==== Records supplied

-- ==== Sys2Proof/Safety.lean ====
section
/-!
DEFINITION. What statements mean by a run (spec/70_reset_and_hazards.md rule R211), by a clean state, and the invariant of
spec/10_state.md rule R28 with the shape of the state it needs.
-/

namespace Sys2Proof.Machine

/-- A run is clean when no fault is recorded at its end (rule R211). -/
def State.clean (s : State) : Prop := s.fault = none

/-- `t` is reached from `s` by finitely many steps, none of which stops. -/
inductive Reaches (s : State) : State → Prop where
  | here : Reaches s s
  | step {t u : State} (run : Reaches s t) (last : Machine.step t = .next u) : Reaches s u

/-- The lists of the state have one entry per source or context (rule R20). -/
structure State.Shape (s : State) : Prop where
  prio_length : s.prio.length = s.cfg.numSources
  ip_length : s.ip.length = s.cfg.numSources
  insvc_length : s.insvc.length = s.cfg.numSources
  en_length : s.en.length = s.cfg.numHarts
  row_length : ∀ row ∈ s.en, row.length = s.cfg.numSources
  thr_length : s.thr.length = s.cfg.numHarts
  hs_length : s.hs.length = s.cfg.numHarts

/-- A handshake holds no ID outside `1..N` (rule R26). -/
def Handshake.legal (cfg : Config) : Handshake → Bool
  | .idle => true
  | .inService id => cfg.isSource id

/-- Rule R28, on a state of the right shape; with it, that a handshake holds a source (rule R26). -/
structure State.Inv (s : State) : Prop where
  shape : s.Shape
  /-- R28.1 -/
  pending_not_inService : ∀ id ≤ s.cfg.numSources, s.ipAt id = true → s.insvcAt id = false
  /-- R28.2, from left to right -/
  inService_held : ∀ id ≤ s.cfg.numSources, s.insvcAt id = true →
    ∃ c < s.cfg.numHarts, s.hsAt c = .inService id
  /-- R28.2, from right to left -/
  held_inService : ∀ c < s.cfg.numHarts, ∀ id ≤ s.cfg.numSources, s.hsAt c = .inService id → s.insvcAt id = true
  /-- R28.3 -/
  held_once : ∀ c < s.cfg.numHarts, ∀ c' < s.cfg.numHarts, ∀ id ≤ s.cfg.numSources,
    s.hsAt c = .inService id → s.hsAt c' = .inService id → c = c'
  /-- R28.4 -/
  prio_legal : ∀ id ≤ s.cfg.numSources, (s.prioAt id).toNat ≤ s.cfg.maxPriority
  /-- R28.4 -/
  thr_legal : ∀ c < s.cfg.numHarts, (s.thrAt c).toNat ≤ s.cfg.maxPriority
  /-- R26: `InService(id)` with `id` in `1..N` -/
  held_source : ∀ h ∈ s.hs, h.legal s.cfg = true

/-- The priority, enable and threshold registers are as they were. -/
def SameRegisters (s t : State) : Prop := t.prio = s.prio ∧ t.en = s.en ∧ t.thr = s.thr

/-- Pending bits, in-service bits and handshakes are as they were. -/
def SameInterruptState (s t : State) : Prop := t.ip = s.ip ∧ t.insvc = s.insvc ∧ t.hs = s.hs

/-- The configuration and the schedule of events are as they were. -/
def SameSetting (s t : State) : Prop := t.cfg = s.cfg ∧ t.inputs = s.inputs

/-- `t` is `s` after taking the fault `r` (rule R170): the record is written, no value is returned, and nothing else
is changed. -/
def TookFault (s t : State) (r : FaultRecord) : Prop :=
  t.fault = some r ∧ t.result = none ∧ SameRegisters s t ∧ SameInterruptState s t ∧ SameSetting s t ∧ t.draws = s.draws

/-- `id` is an eligible source of maximal priority for `c`: a member of `Cand(c)` (rule R133). -/
def IsCandidate (s : State) (c id : Nat) : Prop :=
  eligible s c id = true ∧ ∀ j, eligible s c j = true → (s.prioAt j).toNat ≤ (s.prioAt id).toNat

/-- The next event of the schedule is the instruction `i`: a host access presented at an offset that decodes to `i`, or
the source event that `i` is. -/
def NextIs (s : State) (i : Instr) : Prop :=
  (∃ a es r, s.inputs = .host a :: es ∧ present s.cfg a = some r ∧ decode s.cfg (.host r) = i) ∨
  (∃ id es, s.inputs = .source id :: es ∧ i = .raise id)

/-- The next event of the schedule is a reset of the block. -/
def NextIsReset (s : State) : Prop := ∃ es, s.inputs = .reset :: es

/-- The event `e` is a complete of `id` to context `c`. -/
def IsCompleteOf (cfg : Config) (c id : Nat) (e : Event) : Prop :=
  ∃ a r data, e = .host a ∧ present cfg a = some r ∧ decode cfg (.host r) = .complete c data ∧ data.toNat = id

/-- The context an instruction is addressed to; RAISE, the priority rows and the fault rows address none. -/
def addressedContext : Instr → Option Nat
  | .enRd c _ => some c
  | .enWr c _ _ => some c
  | .thrRd c => some c
  | .thrWr c _ => some c
  | .claim c => some c
  | .complete c _ => some c
  | .prioRd _ => none
  | .prioWr _ _ => none
  | .raise _ => none
  | .badAccess _ => none
  | .unmapped _ => none

end Sys2Proof.Machine
end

========

In the listing above, find the line containing "namespace Sys2Proof.Machine" and the line containing "structure State.Shape (s". Output them and every line between, exactly, and nothing else.

* _Reply to the task_:
namespace Sys2Proof.Machine

/-- A run is clean when no fault is recorded at its end (rule R211). -/
def State.clean (s : State) : Prop := s.fault = none

/-- `t` is reached from `s` by finitely many steps, none of which stops. -/
inductive Reaches (s : State) : State → Prop where
  | here : Reaches s s
  | step {t u : State} (run : Reaches s t) (last : Machine.step t = .next u) : Reaches s u

/-- The lists of the state have one entry per source or context (rule R20). -/
structure State.Shape (s : State) : Prop where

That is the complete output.